theorem kept_execTmrInWrite {x0 x1 x2 x3} (h3 : Kept g x3) (hk : 67108864 &&& g.mask = 67108864) : KeptO g (execTmrInWrite x0 x1 x2 x3) := by
  unfold execTmrInWrite
  repeat' (first | with_reducible assumption | exact mask_sub hk rfl | with_reducible (first | apply kept_permit | apply kept_tmrIn | apply KeptO_ite | apply KeptO_next | apply Kept_ite) | split | intro _)

theorem kept_execTmrPtWrite {x0 x1 x2 x3} (h3 : Kept g x3) (hk : 67108864 &&& g.mask = 67108864) : KeptO g (execTmrPtWrite x0 x1 x2 x3) := by
  unfold execTmrPtWrite
  repeat' (first | with_reducible assumption | exact mask_sub hk rfl | with_reducible (first | apply kept_permit | apply kept_tmrPt | apply KeptO_ite | apply KeptO_next | apply Kept_ite) | split | intro _)

theorem kept_execTmrExpiry {x0 x1} (h1 : Kept g x1) (hk : 67108864 &&& g.mask = 67108864) : KeptO g (execTmrExpiry x0 x1) := by
  unfold execTmrExpiry
  repeat' (first | with_reducible assumption | exact mask_sub hk rfl | with_reducible (first | apply kept_tmrMod | apply KeptO_ite | apply KeptO_next | apply Kept_ite) | split | intro _)

theorem kept_execEventGrant {x0} (h0 : Kept g x0) (hE : ∀ e, ¬ g.events e) (hk : 8589934060 &&& g.mask = 8589934060) : KeptO g (execEventGrant x0) := by
  unfold execEventGrant
  repeat' (first
    | with_reducible assumption
    | with_reducible refine fun _ => ?_
    | ((try lift_lets); intro s; refine (have hs : Kept g s := ?_; ?_); subst s; rotate_left; clear_value s; rotate_left)
    | ((try lift_lets); first | (intro (x : Mram); subst x) | (intro (x : Compositor); subst x) | (intro (x : Store 32); subst x) | (intro (x : Store 8); subst x) | (intro (x : State × _); subst x) | (intro (x : _ × State); subst x) | (intro (x : _ × _ × State); subst x) | (intro (x : State → _); subst x) | (intro (x : _ → State → _); subst x) | (intro (x : _ → State); subst x) | (intro x; clear_value x))
    | (simp only [↓Kept_mk_iff]; refine And.intro ?_ (And.intro ?_ (And.intro ?_ (And.intro ?_ (And.intro ?_ (And.intro ?_ (And.intro ?_ (And.intro ?_ (And.intro ?_ ?_)))))))))
    | with_reducible (first | apply kept_atGrant | apply kept_evalDue | apply kept_grant | apply Kept_ite | apply KeptO_ite | apply KeptO_next)
    | with_reducible (first | exact Kept_regs (by assumption) (by assumption) | exact Kept_ram (by assumption) (by assumption) | exact Kept_mram (by assumption) (by assumption) | exact Kept_flt (by assumption) (by assumption) | exact Kept_var (by assumption) | exact Kept_ev (by assumption) (by assumption) | exact Kept_has (by assumption) | exact Kept_out (by assumption) | exact Kept_ctr (by assumption) | exact watchE_none (by assumption))
    | with_reducible refine Only_mk ?_ (.inr rfl) (.inr rfl) (.inr rfl) (.inr rfl) (.inr rfl) (.inr rfl) (.inr rfl) (.inr rfl) (.inr rfl) (.inr rfl) (.inr rfl) (.inr rfl) (.inr rfl) (.inr rfl) (.inr rfl) (.inr rfl) (.inr rfl) (.inr rfl) (.inr rfl) (.inr rfl) (.inr rfl) (.inr rfl) (.inr rfl) (.inr rfl) (.inr rfl) (.inr rfl) (.inr rfl) (.inr rfl) (.inr rfl) (.inr rfl)
    | (first | exact mask_sub hk rfl | exact hk)
    | with_reducible (first | refine Kept_snd (by assumption) ?_ | refine Kept_fst (by assumption) ?_)
    | with_reducible exact Kept_of_next (by assumption)
    | with_reducible (refine Kept_of_O (by assumption) ?_)
    | with_reducible (first | refine Kept_regs (g := g) ?_ (by assumption) | refine Kept_ram (g := g) ?_ (by assumption) | refine Kept_mram (g := g) ?_ (by assumption) | refine Kept_flt (g := g) ?_ (by assumption) | refine Kept_var ?_ | refine Kept_ev ?_ (by assumption) | refine Kept_has ?_ | refine Kept_out ?_ | refine Kept_ctr ?_)
    | dsimp -zeta only
    | split)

__________________________________________________

» **Task requirements**:
Look over the records above, and wherever a line contains the string "theorem", copy that line.

» **Exercise result**:
theorem kept_execTmrInWrite {x0 x1 x2 x3} (h3 : Kept g x3) (hk : 67108864 &&& g.mask = 67108864) : KeptO g (execTmrInWrite x0 x1 x2 x3) := by
theorem kept_execTmrPtWrite {x0 x1 x2 x3} (h3 : Kept g x3) (hk : 67108864 &&& g.mask = 67108864) : KeptO g (execTmrPtWrite x0 x1 x2 x3) := by
theorem kept_execTmrExpiry {x0 x1} (h1 : Kept g x1) (hk : 67108864 &&& g.mask = 67108864) : KeptO g (execTmrExpiry x0 x1) := by
theorem kept_execEventGrant {x0} (h0 : Kept g x0) (hE : ∀ e, ¬ g.events e) (hk : 8589934060 &&& g.mask = 8589934060) : KeptO g (execEventGrant x0) := by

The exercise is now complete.